In Young v. Unifund CCR Partners, the consumer plaintiffs defeated Unifund's motion to dismiss by convincing a court that Unifund's arguable inability to prove custody of a debt as required under state law violated the Fair Debt Collection Practices Act ("FDCPA") as follows:
- Threatening to take an action that cannot legally be taken under FDCPA § 1692e(5);
- Using a deceptive means to collect a debt under FDCPA § 1692e(1); and
- Using unfair or unconscionable means to collect a debt under FDCPA § 1692f.
If the allegations are true, the court analogized the claim as being similar to filing a time-barred claim. It would mislead the "unsophisticated consumer" into believing that the debt is legally enforceable.
This Young case seems to be at odds with Richardson v. Midland since the claim speaks to the deficiency of evidence rather than some kind of affirmative misrepresentation.

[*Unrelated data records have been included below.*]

-- ==== Sys2Proof/Machine/Step.lean ====
section
/-! DEFINITION. One step of the machine is one cycle (00_scope.md R5); and the state whose next fetch is a given word. -/

namespace Sys2Proof.Machine

/-- One step: one requested cycle, with nothing done by the host before it (log entry 16). -/
def step (s : State) : Host.Outcome State Fault Refusal := cycle s

/-- `s` with the table word `w` of `nbits` bits where the next step fetches: big-endian at `pc`, every bit above
`nbits` zero, and the latch clear so that the next step does fetch (log entry 20). -/
def State.withFetchWord (s : State) (nbits w : Nat) : State := placeWord s (BitVec.ofNat 16 (w % 2 ^ nbits))

end Sys2Proof.Machine
end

But like all areas of law, the theory in the complaint can make all the difference. Sometimes, making the right arguments and citing better legal authority can turn a loser into a winner.
Complicating the picture here was the fact that Unifund CCR Partners was suing based on the right to collect only. It did not possess "equitable title" to the debt, only legal title to the debt. This is a topic for another blog. But in Young, the plaintiffs' FDCPA theory with regard to that component of the case did not work.